“ Çocuklarda haftada en az üç kez görülen öfke patlamaları dikkate alınmalı”

“ Çocuklarda haftada en az üç kez görülen öfke patlamaları dikkate alınmalı”

Çocuklarda genellikle 6 ile 10 yaş arasında baş gösteren “Yıkıcı Duygu Durum Bozukluğu” hakkında Üsküdar Üniversitesi Tıp Fakültesi Çocuk Psikiyatrisi Anabilim Dalı, NP Feneryolu Tıp Merkezi Çocuk ve Ergen Psikiyatri Uzmanı Yrd. Doç. Dr. Başak Ayık değerlendirmelerde bulundu.

Çocukluk çağında görülen Yıkıcı Duygu Furum Düzenleyememe Bozukluğu’nun ruhsal bir bozukluk olduğunu ifade eden Doç. Dr. Başak Ayık, 2013 yılından beri çocukluk çağı ruhsal hastalıkları arasında tanımlandığını söyledi.

Bir yıldır devam eden öfke dikkate alınmalı

Genellikle çocuklarda ortaya çıkan anlık ve şiddetli öfke patlamaları Yıkıcı Duygu Durum Düzenleyememe Bozukluğu’nun kendisini gösterdiğini kaydeden Yrd. Doç. Dr. Başak Ayık, “Haftada 3 kez gösteren bu şiddetli öfke patlamaları tanı koymak için bir koşuldu. Bu tip durumların olmadığı dönemlerde çocuğun ruh hali sinirli ve kızgın olur. Bu ruh halinin 1 yıl devam etmesi gereklidir. Çocuğun şiddetli bir tepki göstermeyecek olay dahi olsa çocuğun vereceği tepki bu olay ile karşılaştırılamayacak derecede şiddetli olur. Çocuk bu tepkileri sadece aile bireylerine karşı verip dışarıda vermiyorsa bu çocukta Yıkıcı Duygu Durum Düzenleme Bozukluğu söz konusu olamaz” diye konuştu.
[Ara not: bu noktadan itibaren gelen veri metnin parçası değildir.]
theorem aluRow_nz {i : CtxId → Bool → Reg → Reg → Reg → Instr} {func : Nat} {f g : Word → Word → Word}
    (hg : ∀ x y, g x y = f x y)
    (he : ∀ cx sf rd a b s, exec (i cx sf rd a b) s = aluRR cx func sf rd a b (fun fl x y => aluNz fl (g x y)) s := by
      intros; rfl) :
    AluRow i func fun fl x y => nz fl (f x y) :=
  aluRow_of (fun fl x y => by rw [hg, aluPair_aluNz]) he

theorem aluRow1_of {i : CtxId → Bool → Reg → Reg → Instr} {func : Nat} {f g : Word → Word} (hg : ∀ x, g x = f x)
    (he : ∀ cx sf rd a s, exec (i cx sf rd a) s = aluR cx func sf rd a g s := by intros; rfl) : AluRow1 i func f :=
  fun s cx sf rd a h => runs_of_done h (he cx sf rd a s) (by rw [putAlu_eq, hg, aluPair_aluNz])

/-- A shift amount that R76 admits is not negative as a signed immediate. -/
theorem toNat_signExtend_lt {imm : BitVec 11} (h : imm.toNat < 64) : (imm.signExtend 64).toNat < 64 := by
  have hm : imm.msb = false := by
    rw [BitVec.msb_eq_decide]; exact decide_eq_false (by omega)
  rw [BitVec.signExtend_eq_setWidth_of_msb_false hm, BitVec.toNat_setWidth]
  omega

/-- A row of R76: the value need be right only for the shift amounts that the row admits. -/
theorem aluRowI_of {i : CtxId → Bool → Reg → Reg → BitVec 11 → Instr} {sub : Nat} {shift : Bool}
    {f : Flags → Word → Word → Word × Flags} {g : Flags → Word → Word → Alu}
    (hg : ∀ fl x y, (shift = true → y.toNat < 64) → aluPair (g fl x y) = f fl x y)
    (he : ∀ cx sf rd a imm s, exec (i cx sf rd a imm) s = aluRI cx sub (shift && shiftBad imm) sf rd a imm g s := by
      intros; rfl) : AluRowI i sub shift f := by
  intro s cx sf rd a imm h
  have hs : shift = true → (imm.signExtend 64).toNat < 64 := fun ht => by
    have hb := bad_eq_false_of_canIssue h rfl
    simp only [ht, Bool.true_and, decide_eq_false_iff_not] at hb
    exact toNat_signExtend_lt (by omega)
  exact runs_of_done h (he cx sf rd a imm s) (by rw [putAlu_eq, sextImm, hg _ _ _ hs])

theorem aluRowI_nz {i : CtxId → Bool → Reg → Reg → BitVec 11 → Instr} {sub : Nat} {shift : Bool} {f g : Word → Word → Word}
    (hg : ∀ x y, (shift = true → y.toNat < 64) → g x y = f x y)
    (he : ∀ cx sf rd a imm s, exec (i cx sf rd a imm) s =
      aluRI cx sub (shift && shiftBad imm) sf rd a imm (fun fl x y => aluNz fl (g x y)) s := by intros; rfl) :
    AluRowI i sub shift fun fl x y => nz fl (f x y) :=
  aluRowI_of (fun fl x y hs => by rw [hg x y hs, aluPair_aluNz]) he

theorem mulRow_of {i : CtxId → Reg → Reg → Reg → Instr} {func : Nat} {f g : Word → Word → Word}
    (hg : ∀ x y, g x y = f x y)
    (he : ∀ cx rd a b s, exec (i cx rd a b) s = mulRR cx func rd a b g s := by intros; rfl) : MulRow i func f :=
  fun s cx rd a b h => runs_of_done h (he cx rd a b s) (by rw [hg])

/-- A divide waits for its context's divider, faults with nothing written, or gives the divider its value (R79). -/
theorem divRow_of {i : CtxId → Reg → Reg → Reg → Instr} {func : Nat} {f g : Ctx → Word → Word → DivRes}
    (hg : ∀ c x y, g c x y = f c x y)
    (he : ∀ cx rd a b s, exec (i cx rd a b) s = divRR cx func rd a b g s := by intros; rfl) : DivRow i func f := by
  obtain rfl : g = f := by funext c x y; exact hg c x y
  intro s cx rd a b h
  cases hd : (cpu s cx).div with
  | some d => exact (he cx rd a b s).trans (issue_stall h (by rw [hd]; rfl))
  | none =>
    cases hv : g (cpu s cx) (readInt (cpu s cx) a) (readInt (cpu s cx) b) with
    | error k => exact (he cx rd a b s).trans (issue_fault h (by rw [hd, hv]; rfl))
    | ok v => exact runs_of_done h (he cx rd a b s) (by rw [hd, hv]; rfl)

/-! ### The delivery of a divide (R78) -/

theorem writeKey_bank_same (c : Ctx) (k : Nat) (v : Cap) : smGet Cap.null (writeKey c k v).bank k = v :=
  smGet_set_same _ _ _ _

theorem writeKey_bank_other {k j : Nat} (h : j ≠ k) (c : Ctx) (v : Cap) :
    smGet Cap.null (writeKey c k v).bank j = smGet Cap.null c.bank j :=
  smGet_set_other h _ _ _ _

theorem starve_bank (c : Ctx) : (starve c).bank = c.bank := by
  unfold starve; split <;> rfl

theorem starve_div (c : Ctx) : (starve c).div = c.div := by
  unfold starve; split <;> rfl

/-- A wake leaves the context as it is, or only changes how it runs. -/
theorem ctxAt_wakeIf (s : State) (cx : CtxId) (w : Why) :
    ctxAt (wakeIf s cx w) cx = ctxAt s cx ∨
      ctxAt (wakeIf s cx w) cx = starve { ctxAt s cx with run := .ready, why := none } := by
  simp only [wakeIf, wake]
  split_ifs <;> simp

theorem wakeIf_bank (s : State) (cx : CtxId) (w : Why) : (ctxAt (wakeIf s cx w) cx).bank = (ctxAt s cx).bank := by
  rcases ctxAt_wakeIf s cx w with h | h <;> rw [h]
  exact starve_bank _

theorem wakeIf_div (s : State) (cx : CtxId) (w : Why) : (ctxAt (wakeIf s cx w) cx).div = (ctxAt s cx).div := by
  rcases ctxAt_wakeIf s cx w with h | h <;> rw [h]
  exact starve_div _

/-- The context with its divider's value delivered and its divider free; key 0 has no register to write. -/
def divDelivered (c : Ctx) (k : Nat) (v : Word) : Ctx :=
  { (if k = 0 then c else writeKey c k (intCap v)) with div := none }

theorem divDelivered_bank_same {k : Nat} (hk : k ≠ 0) (c : Ctx) (v : Word) :
    smGet Cap.null (divDelivered c k v).bank k = intCap v := by
  simp only [divDelivered, if_neg hk]
  exact writeKey_bank_same c k (intCap v)

theorem divDelivered_bank_other {k j : Nat} (hj : j ≠ k) (c : Ctx) (v : Word) :
    smGet Cap.null (divDelivered c k v).bank j = smGet Cap.null c.bank j := by
  by_cases hk : k = 0
  · simp only [divDelivered, if_pos hk]
  · simp only [divDelivered, if_neg hk]
    exact writeKey_bank_other hj c (intCap v)

theorem exec_divideResult {s : State} {cx : CtxId} {k : Nat} {v : Word} (h : (ctxAt s cx).div = some (k, v)) :
    exec (.divideResult cx) s = .next (wakeIf (setCtx s cx (divDelivered (ctxAt s cx) k v)) cx .divider) := by
  change execDivideResult cx s = _
  simp only [execDivideResult, h]
  rfl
Halk arasında manik depresif olarak biliniyor

Halk arasında Duygu Durum Bozukluklarının “manik depresif” veya “iki uçlu bozukluk” olarak da adlandırıldığını  da aktaran Yrd. Doç. Dr. Başak Ayık, bütün hastalarda iki ruh hali görünmese de bu hastaların kendilerini çok iyi hissettikleri ve çok enerjik oldukları yükselme dönemleri (mani) ile mutsuz ve enerjisiz oldukları düşüş (depresyon) dönemleri arasında gidip geldiğini kaydetti.

Düzenli tedavi yaşam kalitesini yükseltiyor

Bu tarz sorun yaşayan çocukların tedavisinin önemine işaret eden Yrd. Doç. Dr. Başak Ayık, tedavi başlandıktan sonra asla aksatılmaması gerektiğini vurgulayarak “Yaşadıkları Duygu Durumları kendilerini nasıl hissettikleri ve buna bağlı olarak uyku, yeme alışkanlıkları gibi günlük etkinlikleri ve enerji düzeyleri değişken bir seyir gösterir. Tedaviye başlanıldığı dönemlerde en önemli nokta “atak dönemi” olarak tarif edilen belirgin sıkıntıların olduğu şiddetli belirtiler ile seyreden dönemler haricindeki sessiz, sakin geçen ara dönemlerde de tedavilerini aksatmamaları gerektiğidir. Çocuğun göreceği düzenli tedavi atak sıklığını azaltır ve şiddetli atakları önleyerek kişinin hayat kalitesini arttırır” dedi.

Belirtiler görülüyorsa uzmana başvurulmalı

Çocuklarda davranış bozukluğu, dikkat eksikliği, depresyon, madde kullanım bozukluğu ve kaygı bozukluğu yüksek oranlarda görüldüğünü ifade eden Yrd. Doç. Dr. Başak Ayık, bu tip rahatsızlık belirtilerinin 10 yaşından önce başladığını, tanının ise tanı 6 yaşından önce ve 18 yaşından önce konamaz olduğuna dikkati çekti.